Does the act of organizing information (e.g. categorization) reduce entropy? I am fascinated by the relationship between entropy and life. From the Wikipedia article of that name, to the science fiction series "Three Body Problem" characterizing human-like lifeforms across the universe as simply 'low entropy beings'. However, entropy can be a tricky concept to grasp my mind around (I am an earth scientist, not pure physicist, by training). So I come to ask: does the act of organizing information (e.g. categorizing or identifying patterns) reduce entropy?
My understand is yes, because 'organizing information' is creating information about information, and the creation of information (or 'knowledge'?) reduces the randomness of (or at least uncertainty about) the states of things.
This question could seem ambiguous or nonsensical since entropy is used in a thermodynamic sense and an information science sense, and I'm asking about changes in information but am not necessarily asking about information entropy only. Citing sci-fi might not help, but I think this has a sound basis even if it's far out: consider the concept of humanoids being 'low entropy beings'. Humans in particular and life in general does seem to reduce entropy locally, at the least by simply keeping a warm body and therefore working to prevent the entropy of one's body from increasing. In that context - thermodynamic entropy in the physics of life - does the act of gaining knowledge (organizing information) reduce entropy? Again I'd think yes, in a simplest sense because when I have information organized I can spend more of my energy on actually doing work efficiently.
 A: Sensing and learning information clearly reduces entropy in the observer, who pays a corresponding or bigger physical entropy cost to perform these actions. 
Imagine a system (a robot, human, alien) observing another system (a rock, say). This paper shows that the sensor device cannot be at equilibrium in order to detect things.
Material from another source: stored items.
/-! ### `writeReg` -/

@[simp] theorem writeReg_mode (s : State) (r : Reg) (v : Word) :
    (s.writeReg r v).mode = s.mode := rfl
@[simp] theorem writeReg_prog (s : State) (r : Reg) (v : Word) :
    (s.writeReg r v).prog = s.prog := rfl
@[simp] theorem writeReg_plen (s : State) (r : Reg) (v : Word) :
    (s.writeReg r v).plen = s.plen := rfl
@[simp] theorem writeReg_pc (s : State) (r : Reg) (v : Word) : (s.writeReg r v).pc = s.pc := rfl
@[simp] theorem writeReg_acc (s : State) (r : Reg) (v : Word) : (s.writeReg r v).acc = s.acc := rfl
@[simp] theorem writeReg_pacc (s : State) (r : Reg) (v : Word) :
    (s.writeReg r v).pacc = s.pacc := rfl
@[simp] theorem writeReg_lr (s : State) (r : Reg) (v : Word) : (s.writeReg r v).lr = s.lr := rfl
@[simp] theorem writeReg_run (s : State) (r : Reg) (v : Word) : (s.writeReg r v).run = s.run := rfl
@[simp] theorem writeReg_regs (s : State) (r : Reg) (v : Word) :
    (s.writeReg r v).regs = s.regs.write r v := rfl
@[simp] theorem writeReg_dram (s : State) (r : Reg) (v : Word) :
    (s.writeReg r v).dram = s.dram := rfl
@[simp] theorem writeReg_wp (s : State) (r : Reg) (v : Word) : (s.writeReg r v).wp = s.wp := rfl
@[simp] theorem writeReg_wq (s : State) (r : Reg) (v : Word) : (s.writeReg r v).wq = s.wq := rfl
@[simp] theorem writeReg_sph0 (s : State) (r : Reg) (v : Word) :
    (s.writeReg r v).sph0 = s.sph0 := rfl
@[simp] theorem writeReg_sph1 (s : State) (r : Reg) (v : Word) :
    (s.writeReg r v).sph1 = s.sph1 := rfl
@[simp] theorem writeReg_rph0 (s : State) (r : Reg) (v : Word) :
    (s.writeReg r v).rph0 = s.rph0 := rfl
@[simp] theorem writeReg_rph1 (s : State) (r : Reg) (v : Word) :
    (s.writeReg r v).rph1 = s.rph1 := rfl
@[simp] theorem writeReg_sinv0 (s : State) (r : Reg) (v : Word) :
    (s.writeReg r v).sinv0 = s.sinv0 := rfl
@[simp] theorem writeReg_sinv1 (s : State) (r : Reg) (v : Word) :
    (s.writeReg r v).sinv1 = s.sinv1 := rfl
@[simp] theorem writeReg_cosv0 (s : State) (r : Reg) (v : Word) :
    (s.writeReg r v).cosv0 = s.cosv0 := rfl
@[simp] theorem writeReg_cosv1 (s : State) (r : Reg) (v : Word) :
    (s.writeReg r v).cosv1 = s.cosv1 := rfl
@[simp] theorem writeReg_rmpv0 (s : State) (r : Reg) (v : Word) :
    (s.writeReg r v).rmpv0 = s.rmpv0 := rfl
@[simp] theorem writeReg_rmpv1 (s : State) (r : Reg) (v : Word) :
    (s.writeReg r v).rmpv1 = s.rmpv1 := rfl
@[simp] theorem writeReg_rmpc0 (s : State) (r : Reg) (v : Word) :
    (s.writeReg r v).rmpc0 = s.rmpc0 := rfl
@[simp] theorem writeReg_rmpc1 (s : State) (r : Reg) (v : Word) :
    (s.writeReg r v).rmpc1 = s.rmpc1 := rfl
@[simp] theorem writeReg_phase (s : State) (r : Reg) (v : Word) :
    (s.writeReg r v).phase = s.phase := rfl
@[simp] theorem writeReg_pending (s : State) (r : Reg) (v : Word) :
    (s.writeReg r v).pending = s.pending := rfl
@[simp] theorem writeReg_outL (s : State) (r : Reg) (v : Word) :
    (s.writeReg r v).outL = s.outL := rfl
@[simp] theorem writeReg_outR (s : State) (r : Reg) (v : Word) :
    (s.writeReg r v).outR = s.outR := rfl
@[simp] theorem writeReg_loadOk (s : State) (r : Reg) (v : Word) :
    (s.writeReg r v).loadOk = s.loadOk := rfl
@[simp] theorem writeReg_cfg (s : State) (r : Reg) (v : Word) : (s.writeReg r v).cfg = s.cfg := rfl

@[simp] theorem writeReg_memRead (s : State) (r : Reg) (v : Word) (b : BitVec 15) :
    (s.writeReg r v).memRead b = s.memRead b := rfl
@[simp] theorem writeReg_dramSlot (s : State) (r : Reg) (v : Word) (i : Nat) :
    (s.writeReg r v).dramSlot i = s.dramSlot i := rfl
@[simp] theorem writeReg_progWord (s : State) (r : Reg) (v : Word) (i : Nat) :
    (s.writeReg r v).progWord i = s.progWord i := rfl

/-! ### `memWrite` -/

@[simp] theorem memWrite_mode (s : State) (a : BitVec 15) (v : Word) :
    (s.memWrite a v).mode = s.mode := rfl
@[simp] theorem memWrite_prog (s : State) (a : BitVec 15) (v : Word) :
    (s.memWrite a v).prog = s.prog := rfl
@[simp] theorem memWrite_plen (s : State) (a : BitVec 15) (v : Word) :
    (s.memWrite a v).plen = s.plen := rfl
@[simp] theorem memWrite_pc (s : State) (a : BitVec 15) (v : Word) :
    (s.memWrite a v).pc = s.pc := rfl
@[simp] theorem memWrite_acc (s : State) (a : BitVec 15) (v : Word) :
    (s.memWrite a v).acc = s.acc := rfl
@[simp] theorem memWrite_pacc (s : State) (a : BitVec 15) (v : Word) :
    (s.memWrite a v).pacc = s.pacc := rfl
@[simp] theorem memWrite_lr (s : State) (a : BitVec 15) (v : Word) :
    (s.memWrite a v).lr = s.lr := rfl
@[simp] theorem memWrite_run (s : State) (a : BitVec 15) (v : Word) :
    (s.memWrite a v).run = s.run := rfl
@[simp] theorem memWrite_regs (s : State) (a : BitVec 15) (v : Word) :
    (s.memWrite a v).regs = s.regs := rfl
@[simp] theorem memWrite_dram (s : State) (a : BitVec 15) (v : Word) :
    (s.memWrite a v).dram = s.dram := rfl
@[simp] theorem memWrite_wp (s : State) (a : BitVec 15) (v : Word) :
    (s.memWrite a v).wp = s.wp := rfl
@[simp] theorem memWrite_wq (s : State) (a : BitVec 15) (v : Word) :
    (s.memWrite a v).wq = s.wq ++ [(a, v)] := rfl
@[simp] theorem memWrite_sph0 (s : State) (a : BitVec 15) (v : Word) :
    (s.memWrite a v).sph0 = s.sph0 := rfl
@[simp] theorem memWrite_sph1 (s : State) (a : BitVec 15) (v : Word) :
    (s.memWrite a v).sph1 = s.sph1 := rfl
@[simp] theorem memWrite_rph0 (s : State) (a : BitVec 15) (v : Word) :
    (s.memWrite a v).rph0 = s.rph0 := rfl
@[simp] theorem memWrite_rph1 (s : State) (a : BitVec 15) (v : Word) :
    (s.memWrite a v).rph1 = s.rph1 := rfl
@[simp] theorem memWrite_sinv0 (s : State) (a : BitVec 15) (v : Word) :
    (s.memWrite a v).sinv0 = s.sinv0 := rfl
@[simp] theorem memWrite_sinv1 (s : State) (a : BitVec 15) (v : Word) :
    (s.memWrite a v).sinv1 = s.sinv1 := rfl
@[simp] theorem memWrite_cosv0 (s : State) (a : BitVec 15) (v : Word) :
    (s.memWrite a v).cosv0 = s.cosv0 := rfl
@[simp] theorem memWrite_cosv1 (s : State) (a : BitVec 15) (v : Word) :
    (s.memWrite a v).cosv1 = s.cosv1 := rfl
@[simp] theorem memWrite_rmpv0 (s : State) (a : BitVec 15) (v : Word) :
    (s.memWrite a v).rmpv0 = s.rmpv0 := rfl
@[simp] theorem memWrite_rmpv1 (s : State) (a : BitVec 15) (v : Word) :
    (s.memWrite a v).rmpv1 = s.rmpv1 := rfl
@[simp] theorem memWrite_rmpc0 (s : State) (a : BitVec 15) (v : Word) :
    (s.memWrite a v).rmpc0 = s.rmpc0 := rfl
@[simp] theorem memWrite_rmpc1 (s : State) (a : BitVec 15) (v : Word) :
    (s.memWrite a v).rmpc1 = s.rmpc1 := rfl
@[simp] theorem memWrite_phase (s : State) (a : BitVec 15) (v : Word) :
    (s.memWrite a v).phase = s.phase := rfl
@[simp] theorem memWrite_pending (s : State) (a : BitVec 15) (v : Word) :
    (s.memWrite a v).pending = s.pending := rfl
@[simp] theorem memWrite_outL (s : State) (a : BitVec 15) (v : Word) :
    (s.memWrite a v).outL = s.outL := rfl
@[simp] theorem memWrite_outR (s : State) (a : BitVec 15) (v : Word) :
    (s.memWrite a v).outR = s.outR := rfl
@[simp] theorem memWrite_loadOk (s : State) (a : BitVec 15) (v : Word) :
    (s.memWrite a v).loadOk = s.loadOk := rfl
@[simp] theorem memWrite_cfg (s : State) (a : BitVec 15) (v : Word) :
    (s.memWrite a v).cfg = s.cfg := rfl

@[simp] theorem memWrite_readReg (s : State) (a : BitVec 15) (v : Word) (q : Reg) :
    (s.memWrite a v).readReg q = s.readReg q := rfl
@[simp] theorem memWrite_memRead (s : State) (a : BitVec 15) (v : Word) (b : BitVec 15) :
    (s.memWrite a v).memRead b = s.memRead b := rfl
@[simp] theorem memWrite_dramSlot (s : State) (a : BitVec 15) (v : Word) (i : Nat) :
    (s.memWrite a v).dramSlot i = s.dramSlot i := rfl
@[simp] theorem memWrite_progWord (s : State) (a : BitVec 15) (v : Word) (i : Nat) :
    (s.memWrite a v).progWord i = s.progWord i := rfl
Indeed, it needs to produce some entropy to work, because otherwise it will just fluctuate uselessly. Now, the information gained by this process may reduce entropy in the memory of the observer - a probability estimate representing whether there is a rock there or not goes from a uniform distribution to a tighter distribution (or, you can imagine a discrete RockIsThere bit being set to a 0 or 1 value, for a more rigid design). Having a memory can also increase the ability of the sensor to acquire information (with some trade-offs). 
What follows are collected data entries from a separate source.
/-! ### Decoding: one word for each constructor, put together from the fields of R91 to R99 -/

theorem test_decode_rda :
    decode (0b00100000000#11 ++ 0x0064#16 ++ 0b00000#5)
      = .ok (.rda 0x100 100) := by decide
theorem test_decode_rmpa :
    decode (0b11111111111#11 ++ 0x0000#16 ++ 0b00001#5)
      = .ok (.rmpa 0x7FF) := by decide
theorem test_decode_wra :
    decode (0b11000000000#11 ++ 0x00C8#16 ++ 0b00010#5)
      = .ok (.wra 0x600 200) := by decide
theorem test_decode_wrap :
    decode (0b11100000000#11 ++ 0x0064#16 ++ 0b00011#5)
      = .ok (.wrap 0x700 100) := by decide
theorem test_decode_rdax :
    decode (0x4000#16 ++ 0b00000#5 ++ 0b010100#6 ++ 0b00100#5)
      = .ok (.rdax .adcl 0x4000) := by decide
theorem test_decode_rdfx :
    decode (0x1000#16 ++ 0b00000#5 ++ 0b100000#6 ++ 0b00101#5)
      = .ok (.rdfx (.gen 0) 0x1000) := by decide
theorem test_decode_wrax :
    decode (0x4000#16 ++ 0b00000#5 ++ 0b010110#6 ++ 0b00110#5)
      = .ok (.wrax .dacl 0x4000) := by decide
theorem test_decode_wrhx :
    decode (0xC000#16 ++ 0b00000#5 ++ 0b100000#6 ++ 0b00111#5)
      = .ok (.wrhx (.gen 0) 0xC000) := by decide
theorem test_decode_wrlx :
    decode (0x2000#16 ++ 0b00000#5 ++ 0b111111#6 ++ 0b01000#5)
      = .ok (.wrlx (.gen 31) 0x2000) := by decide
theorem test_decode_maxx :
    decode (0xE000#16 ++ 0b00000#5 ++ 0b100001#6 ++ 0b01001#5)
      = .ok (.maxx (.gen 1) 0xE000) := by decide
theorem test_decode_mulx :
    decode (0x0000#16 ++ 0b00000#5 ++ 0b010000#6 ++ 0b01010#5)
      = .ok (.mulx .pot0) := by decide
theorem test_decode_log :
    decode (0x4000#16 ++ 0b00001000000#11 ++ 0b01011#5)
      = .ok (.log 0x4000 0x040) := by decide
theorem test_decode_exp :
    decode (0x2000#16 ++ 0b00100000000#11 ++ 0b01100#5)
      = .ok (.exp 0x2000 0x100) := by decide
theorem test_decode_sof :
    decode (0x2000#16 ++ 0b00100000000#11 ++ 0b01101#5)
      = .ok (.sof 0x2000 0x100) := by decide
theorem test_decode_and :
    decode (0x0F0F0F#24 ++ 0b000#3 ++ 0b01110#5)
      = .ok (.and 0x0F0F0F) := by decide
theorem test_decode_or :
    decode (0x800000#24 ++ 0b000#3 ++ 0b01111#5)
      = .ok (.or 0x800000) := by decide
theorem test_decode_xor :
    decode (0x000001#24 ++ 0b000#3 ++ 0b10000#5)
      = .ok (.xor 1) := by decide
theorem test_decode_skp :
    decode (0b00010#5 ++ 0b000010#6 ++ 0x0000#16 ++ 0b10001#5)
      = .ok (.skp ⟨false, false, false, true, false⟩ 2) := by decide
theorem test_decode_wlds :
    decode (0b00#2 ++ 0b1#1 ++ 0b111111111#9 ++ 0b100000000000000#15 ++ 0b10010#5)
      = .ok (.wlds .one 511 16384) := by decide
theorem test_decode_wldr :
    decode (0b01#2 ++ 0b1#1 ++ 0xE000#16 ++ 0b000000#6 ++ 0b11#2 ++ 0b10010#5)
      = .ok (.wldr .one 0xE000 3) := by decide
theorem test_decode_jam :
    decode (0x000000#24 ++ 0b1#1 ++ 0b1#1 ++ 0b0#1 ++ 0b10011#5)
      = .ok (.jam .one) := by decide
theorem test_decode_choRda :
    decode (0b00#2 ++ 0b000110#6 ++ 0b0#1 ++ 0b00#2 ++ 0x03E8#16 ++ 0b10100#5)
      = .ok (.choRda ⟨false, false, false, true, true, false⟩ (.sine .zero) 1000) := by decide
theorem test_decode_choSof :
    decode (0b10#2 ++ 0b100100#6 ++ 0b0#1 ++ 0b10#2 ++ 0x0000#16 ++ 0b10100#5)
      = .ok (.choSof ⟨true, false, false, true, false, false⟩ (.ramp .zero) 0) := by decide
theorem test_decode_choRdal :
    decode (0b11#2 ++ 0b010000#6 ++ 0b0#1 ++ 0b11#2 ++ 0x0000#16 ++ 0b10100#5)
      = .ok (.choRdal ⟨false, true, false, false, false, false⟩ (.ramp .one)) := by decide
So when the observer knows something, it has reduced the entropy of its internal probability distributions (epistemic entropy, what Jaynes was talking about), or we can say it has literally physically reduced the entropy of the RockIsThere bit by setting it to a definite value. In the later case there was the Landauer cost $k_B T \ln(2)$ J that had to be paid in the form of waste heat - the local entropy reduction  had to be balanced with increasing global entropy. I suspect one can show that even the epistemic entropy reduction calculation will require a Landauer cost, since it erases past uncertain knowledge with more certain knowledge, but things can get messy if one has extra memory to store old results in (essentially it acts as a cold heat bath one can dissipate entropy into "for free" until it fills up).
Categorisation is trickier to analyse. It basically corresponds to searching for short descriptions that efficiently describe large amounts of data. It turns out that one can erase unwanted information more cheaply if one has knowledge of its internal structure, so the observer that figures out that X,Y,Z are actually one thing A can now (in principle) free up memory at a lower cost than was originally used to write X,Y,Z into their memory - the entropy "win" will be this compression efficiency minus the entropy cost of coming up with A (which might be small if the observer is a reversible computer; for such an agent interacting with the world is the main entropy cost).
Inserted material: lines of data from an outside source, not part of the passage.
-- ==== Sys2Proof/Names.lean ====
section
/-! DEFINITION. The operands that are no plain number: the common fields of an engine command, what arrives from outside
the package, and the names of units and register spaces. -/

namespace Sys2Proof

/-- The common fields of an engine command, bits [48:10] of format EC (03 R61, R66 to R69). -/
structure Common where
  scope : BitVec 2
  step : BitVec 3
  rep : BitVec 8
  sinc : BitVec 4
  ssem : BitVec 8
  wth : BitVec 6
  wsem : BitVec 8
deriving DecidableEq, Repr, Inhabited

/-- One piece of a row that arrives through a Canopy port (24 R464, 12 R293): the port, the landing token, the offset
in the landing, the bytes, whether they are marked poisoned, the length of the row they belong to with its offset,
and whether this is the last byte of an entry that signals. -/
structure Arrival where
  port : Nat
  token : Nat
  off : Nat
  bytes : List Byte
  poisoned : Bool
  rowOff : Nat
  rowLen : Nat
  signal : Bool
deriving DecidableEq, Repr, Inhabited

/-- One executable or data segment of an image: address, bytes, and the segment flags X, W, R (03 R86). -/
structure Segment where
  addr : Nat
  bytes : List Byte
  x : Bool
  w : Bool
deriving DecidableEq, Repr, Inhabited

/-- A firmware bundle as the hub's verification finds it: the two signatures, the security version, the steward image
and the address of `stw_main` when the image has it, and the SHA-384 measurements of the monitor, the scheduler and the steward image
(24 R469, R472, R473). -/
structure Bundle where
  ecdsa : Bool
  lms : Bool
  secver : Nat
  stwMain : Option Word
  image : List Segment
  monitorSha : BitVec 384
  schedulerSha : BitVec 384
  stewardSha : BitVec 384
deriving DecidableEq, Repr, Inhabited

/-- What a boot phase finds outside the modelled state: the bundles in flash (phase 1), the units whose restored settings do not pass the
short check (phase 3, by the numbers of 24 R470's records), the units whose self-test fails (phase 4), as class 0 array, 1 stream, 2 memory,
3 hub with an index, a unit and a test code, and whether the hub, the firmware complex and the host port pass (24 R468 to R471). -/
structure BootInput where
  primary : Bundle
  secondary : Bundle
  badChecks : List Nat
  failed : List (Nat × Nat × Nat × Nat)
  hubOk : Bool
deriving DecidableEq, Repr, Inhabited

/-- Who writes a register: the host, or a layer of the hub's firmware; a plug-in belongs to a function (17 R368, R369). -/
inductive Priv where
  | host
  | plugin (f : Nat)
  | scheduler
  | monitor
deriving DecidableEq, Repr, Inhabited

/-- A register space of the hub: a BAR of the host port (24 R458), or a register or memory of the management space. The offset of
the write picks the register within the space. -/
inductive RegRef where
  /-- BAR0 of the physical function. -/
  | pfBar0
  /-- BAR0 of virtual function `f`. -/
  | vfBar0 (f : Nat)
  /-- BAR2 of virtual function `f`: its queue pages (14 R310). -/
  | vfBar2 (f : Nat)
  /-- The record of partition `p` in PTAB (17 R359). -/
  | ptab (p : Nat)
  /-- VMB0 to VMB7 and VMI0 to VMI7 of the range set kept for function `f` (11 R249), at 8 times their index. -/
  | rangeSet (f : Nat)
  /-- The FW fields of QCFG of queue `q` of function `f` (14 R311). -/
  | qcfgFw (f q : Nat)
  /-- PSAVE of partition `p` (21 R424). -/
  | psave (p : Nat)
  /-- The debug registers of partition `p` (23 R442 to R453), at 8 times the number the model gives each. -/
  | dbg (p : Nat)
  /-- DBPk_C of partition `p` (offset 16k) and DBPk_V (offset 16k + 8) (23 R444). -/
  | dbp (p : Nat)
  /-- WKC0 to WKC3 of memory die `md`, at 8 times their number (18 R374). -/
  | wkc (md : Nat)
  /-- VF_CFG of function `f` (17 R362). -/
  | vfCfg (f : Nat)
  /-- GOV_UP, GOV_DN and GOV_LIM, at 8 times their order (15 R337). -/
  | gov
  /-- PT_ERR (17 R360). -/
  | ptErr
  /-- The PMP entries of the firmware cores, at 8 times their number (17 R368). -/
  | pmp
  /-- The vector masks of virtual function `f`, and of the physical function (24 R460). -/
  | vfMsix (f : Nat)
  | pfMsix
  /-- The steward memory of compute die `d` (20 R393, 22 R435). -/
  | stewardMem (d : Nat)
  /-- The region of function `f`'s plug-in (17 R369). -/
  | plugRegion (f : Nat)
  /-- A call of function `f`'s plug-in with a budget in hub cycles; written by the plug-in, its return (17 R369). -/
  | plugCall (f : Nat)
  /-- The limits that the scheduler keeps for function `f`, least and greatest (17 R369). -/
  | plugLimits (f : Nat)
  /-- The taking of the plug-in's proposal for queue `q` of function `f` (17 R369). -/
  | plugTake (f q : Nat)
deriving DecidableEq, Repr, Inhabited

/-- The chain and strip whose word is being executed. -/
structure StripRef where
  die : Nat := 0
  ctx : Nat := 0
  chain : Nat := 0
  k : Nat := 0
deriving DecidableEq, Repr, Inhabited

/-- Where ECC meets an error (20 R403, R404): a single-bit one that it corrects, in a partition; or an uncorrectable one in the control state
of a sequencer's context or in a steward's own state; in bytes of a slice, of steward memory or of a memory die; in an accumulator element; in
a line of the stationary B; in a strip chain; in a line of an instruction cache; or in a unit that has no context. -/
inductive EccEvent where
  | corrected (part : Nat)
  | control (r : SeqRef)
  | window (die slice off n : Nat)
  | steward (die off n : Nat)
  | memory (mem pa n : Nat)
  | bank (die block row elem : Nat)
  | stationary (die block row : Nat)
  | strip (die ctx chain : Nat)
  | cache (r : SeqRef) (line : Nat)
  | unit (die unit : Nat)
deriving DecidableEq, Repr, Inhabited

end Sys2Proof
end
I would not say organising information decreases entropy in the large - there is a lot of computation and writing/erasing memory going on - but locally inside the organising agent memory it seems like it does.
A: Entropy is anthropic.
In a famous paper, E.T. Jaynes shows that entropy represents human information. To him, it is known since 1875 with Gibbs that entropy has, his terms, an "anthropomorphic nature": it is not a purely objective property of a physical system: it is a measure of the information we human have about the system that help us get work from it. We have to be able to distinguish thermodynamic degrees of freedom to make use of them. 
So in a sense you are right, there is a deep link between classification and entropy: entropy as a measure needs classification. And if the classification changes, in Jaynes' paper when imaginary superkalic elements are discovered, then entropy also changes along with our capacity to make new kind of tools, superkalic pistons, and effectively use the newly acquired knowledge, while on the objective physical side of the situation, nothing changed.
When new qualitative distinctions are available for the description of a system, its entropy can be seen to decrease, because effectively we can see more order than before.